**Exercise requirements:**
Copy nothing from the entries below except the lines from the one containing "def sendBefore (s" through the one containing "def combine (s", and copy those exactly.

**Data provided:**
/-- The pages of 64 KiB of a sealed range as a context maps them now overlap physical bytes. -/
def sealMaps (s : State) (ctx base len pa n : Nat) : Bool :=
  (List.range (len / 65536)).any fun i => match walk s ctx (base + 65536 * i) with
    | some p => overlaps (p.pa + (base + 65536 * i - p.va)) 65536 pa n
    | none => false

/-- Physical bytes are sealed, in whatever context and under whatever alias (spec 17 R309). -/
def sealedPa (s : State) (pa n : Nat) : Bool := s.ctxs.any fun c => c.2.seals.any fun x => sealMaps s c.1 x.1 x.2 pa n

/-- An issue watchpoint matches an access of its endpoint as it is issued (spec 12 R210, 13 R234). -/
def watchMatches (s : State) (q : Req) : Bool :=
  (getLe s q.le).wps.toList.any fun w =>
    decide (0 < w.len) && overlaps w.base w.len q.va q.size &&
    (match w.mode, isStoreOp q.op with
      | .off, _ => false
      | .rd, st => !st
      | .wr, st => st
      | .rw, _ => true)

/-- The source word of a home watchpoint's report (spec 12 R210). -/
def srcElement (ctx : Nat) (l : Loc) : Nat := ctx % 64 * 2 ^ 22 + plotX l.plot * 2 ^ 16 + plotY l.plot * 2 ^ 12 + l.site * 2 ^ 7
def srcEngine (kind ctx die eng : Nat) : Nat := kind * 2 ^ 28 + ctx % 64 * 2 ^ 22 + die * 2 ^ 16 + eng * 2 ^ 12
/-- The source word of what a DVL link brings from a package, and of the drill's and the Reeve's own writes. -/
def srcRemote (pkg : Nat) : Nat := 4 * 2 ^ 28 + pkg % 2 ^ 12
def srcDrill : Nat := 6 * 2 ^ 28
def srcReeve : Nat := 7 * 2 ^ 28

/-- A home watchpoint reports a write: report-only, BREAK, SUB 2 (spec 12 R210, 18 R313). -/
def raiseWatch (s : State) (pa src plot site : Nat) : State :=
  raiseFault s { cls := .brk, sub := 2, plot := plot, site := site, addr := pa, src := src, report := true, die := some (hbmDie pa) }

/-- Report the home watchpoints that a write matches. -/
def reportWatch (s : State) (pa n src plot site : Nat) : State :=
  (getDie s (hbmDie pa)).wps.toList.foldl (fun s w =>
    if decide (0 < w.len) && overlaps w.base w.len pa n then raiseWatch s pa src plot site else s) s

/-- The lines of a range that a home watchpoint of a die matches. -/
def watchedLines (die : Nat) (w : HomeWp) (pa n : Nat) : List Nat :=
  let lo := max w.base pa / 64
  if overlaps w.base w.len pa n then
    ((List.range ((min (w.base + w.len) (pa + n) + 63) / 64 - lo)).map fun i => max pa (64 * (lo + i))).filter fun a => hbmDie a == die
  else []

/-- Report the home watchpoints that a write of many lines by the drill or the Reeve matches, each line on its own (log 20). -/
def reportRange (s : State) (pa n src : Nat) : State :=
  s.dies.foldl (fun s d => d.2.wps.toList.foldl (fun s w => (watchedLines d.1 w pa n).foldl (fun s a => raiseWatch s a src 512 0xFF) s) s) s

/-! ### Performing at the home -/

/-- The poisoned lines of a range are reported. -/
def reportPoison (s : State) (pa n : Nat) : State :=
  (s.memPoison.filter fun l => overlaps l 64 pa n).foldl (fun s l =>
    raiseFault s { cls := .memerr, sub := (memSub (homeOf s l)).getD 1, plot := 512 + paDie l, addr := l, report := true, die := some (paDie l) }) s

/-- Bytes read at a home. Another package's bytes are FREE VALUES (log 14). -/
def homeRead (s : State) (h : Home) (n : Nat) : State × List Byte :=
  match h with
  | .hbm pa | .tier pa | .host pa => (s, readBytes s.mem pa n)
  | .remote _ addr => (modSched s fun c => { c with freeCtr := c.freeCtr + 1 }, (upFrom addr n).map (Config.peerByte s.sched.freeCtr))
  | _ => (s, List.replicate n 0)

/-- A write is handed to the PCIe link: with Relaxed Ordering only as a line of a combining buffer (spec 17 R310; log 31). -/
def handToPcie (s : State) (pa n : Nat) (relaxed : Bool) : State := { s with pcie := s.pcie ++ [⟨pa, n, relaxed, now s⟩] }

/-- Bytes written at a home: HBM with its watchpoints, the second tier, host memory; a write to another package leaves this one (log 14). -/
def homeWrite (s : State) (h : Home) (bs : List Byte) (src plot site : Nat) : State :=
  match h with
  | .hbm pa => reportWatch (memWrite s pa bs) pa bs.length src plot site
  | .tier pa => memWrite s pa bs
  | .host pa => handToPcie (memWrite s pa bs) pa bs.length false
  | _ => s

/-- n(o, v) of an atomic on w bits, with its flags (spec 16 R289). -/
def atomValue (op : AtomOp) (fcs : Fcs) (w : Nat) (o v : Nat) : Nat × Flags :=
  let f : Fmt := if w = 32 then .f32 else .f64
  let ro := readBits f fcs o
  let rv := readBits f fcs v
  match op with
  | .add => ((o + v) % 2 ^ w, 0)
  | .min => (if signedOf w v < signedOf w o then v else o, 0)
  | .max => (if signedOf w o < signedOf w v then v else o, 0)
  | .minn => (min o v, 0)
  | .maxn => (max o v, 0)
  | .and => (o &&& v, 0)
  | .or => (o ||| v, 0)
  | .xor => (o ^^^ v, 0)
  | .xchg => (v, 0)
  | .fadd => fpAdd f .rne fcs ro rv
  | .fmin => fpSelect f fcs false true ro rv
  | .fmax => fpSelect f fcs false false ro rv

/-- The bytes that a plot's element reads (spec 17 R304): of each byte the latest write that its own port holds, else the home's. -/
def portByte (s : State) (plot pa : Nat) (home : Byte) : Byte :=
  match (s.reqs.filter (portHolds plot pa 1)).getLast? with
  | some r => (match r.phase with
    | .atPort p => BitVec.ofNat 8 (r.data.toNat >>> (8 * (pa - p)))
    | _ => home)
  | none => home

def portRead (s : State) (plot pa : Nat) (bs : List Byte) : List Byte := bs.mapIdx fun i b => portByte s plot (pa + i) b

/-- The request is performed. -/
def setPerformed (s : State) (id : Nat) (data : Beat) (f : Flags) : State := modReq s id fun q => { q with phase := .performed data f }

/-- A request moved behind every other: the order in which the port accepts writes. -/
def moveLast (s : State) (id : Nat) : State :=
  { s with reqs := s.reqs.filter (fun q => q.id != id) ++ s.reqs.filter (fun q => q.id == id) }

/-! ### The combining buffer (spec 13 R230) -/

/-- Hand a line to PCIe. -/
def sendLine (s : State) (le : Loc) (c : CombLine) : State :=
  let s := c.bytes.foldl (fun s x => memWrite s x.1 [x.2]) s
  let s := handToPcie s c.pa 64 true
  let s := c.reqs.foldl (fun s id => setPerformed s id 0 0) s
  modLe s le fun u => { u with comb := u.comb.filter fun x => x != c }

/-- Hand every line that meets a test to PCIe, oldest first. -/
def sendLines (s : State) (le : Loc) (p : CombLine → Bool) : State := ((getLe s le).comb.filter p).foldl (fun s c => sendLine s le c) s

/-- A system-scope release first sends the lines that hold earlier stores of its own wave (spec 17 R305). -/
def sendBefore (s : State) (q : Req) : State :=
  sendLines s q.le fun c => c.thr == q.thr && c.reqs.any fun id => q.after.any fun x => x.1 == id

/-- Gather a non-temporal store to host memory into a line of its stream or wave. -/
def combine (s : State) (q : Req) (pa : Nat) : State :=
  let bs := bytesOf q.size q.data.toNat
  let cells := bs.mapIdx fun i b => (pa + i, b)
  let line := pa / 64 * 64
  let s := modReq s q.id fun r => { r with phase := .combining }
  let s := if (getLe s q.le).comb.any (fun c => c.pa == line && c.thr == q.thr) ∨ (getLe s q.le).comb.length < 16 then s
    else match (getLe s q.le).comb with
      | c :: _ => sendLine s q.le c
      | [] => s
  let put (c : CombLine) : CombLine :=
    { c with bytes := c.bytes.filter (fun x => !(cells.any fun y => y.1 == x.1)) ++ cells, reqs := c.reqs ++ [q.id] }
  let s := modLe s q.le fun u =>
    if u.comb.any fun c => c.pa == line && c.thr == q.thr then
      { u with comb := mapIf (fun c => c.pa == line && c.thr == q.thr) put u.comb }
    else { u with comb := u.comb ++ [put { pa := line, thr := q.thr, bytes := [], reqs := [], opened := now s }] }
  sendLines s q.le fun c => decide (64 ≤ c.bytes.length)

/-! ### Reduction windows, as the issuing package sees them (spec 16 R297) -/

/-- A window as its own package sees it. -/
def windowOf (s : State) (ctx n : Nat) : Window := Tbl.findD (getCtx s ctx).wins n {}

/-- A window contribution may enter (spec 16 R297). -/
def windowOpen (w : Window) (off n : Nat) : Bool := w.wctl.getLsbD 0 && decide (off + n ≤ w.wlen.toNat)

/-! ### The pattern record (spec 12 R201) -/

/-- Bytes of a format code that a compressed view may name (spec 02 R24, 12 R201). -/
def viewBytes : Nat → Option Nat
  | 0 | 10 => some 8
  | 1 | 9 => some 4
  | 2 | 3 => some 2
  | 4 | 5 | 6 | 7 => some 1
  | _ => none

/-- Element sizes by code. -/
def eszBytes : Nat → Option Nat
  | 0 => some 1
  | 1 => some 2
  | 2 => some 4
  | 3 => some 8
  | 4 => some 16
  | 5 => some 64
  | _ => none

/-- The dimension pairs of a record, NDIM of them. -/
def patternDims (bs : List Byte) (n : Nat) : List (Nat × Int) :=
  (List.range n).map fun i => (fieldAt bs (0x18 + 8 * i) 4, signedOf 32 (fieldAt bs (0x1C + 8 * i) 4))

/-- The layout of a pattern record, before its checks. -/
def readPattern (bs : List Byte) : Pattern :=
  let mode := fieldAt bs 0x0A 1
  { base := fieldAt bs 0 8, esz := fieldAt bs 8 1, ndim := fieldAt bs 9 1, store := bitOf mode 0, fg := bitsOf mode 2 1,
    cmp := bitsOf mode 4 3 == 1, nt := bitOf mode 5, fmt := fieldAt bs 0x0B 1, ch := ⟨fieldAt bs 0x0C 1 % 4, Nat.mod_lt _ (by decide)⟩,
    tagp := fieldAt bs 0x0D 1, cpl := fieldAt bs 0x0E 1, res := fieldAt bs 0x10 4,
    dims := patternDims bs (min (fieldAt bs 9 1) 4) }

**Expected answer:**
def sendBefore (s : State) (q : Req) : State :=
  sendLines s q.le fun c => c.thr == q.thr && c.reqs.any fun id => q.after.any fun x => x.1 == id

/-- Gather a non-temporal store to host memory into a line of its stream or wave. -/
def combine (s : State) (q : Req) (pa : Nat) : State :=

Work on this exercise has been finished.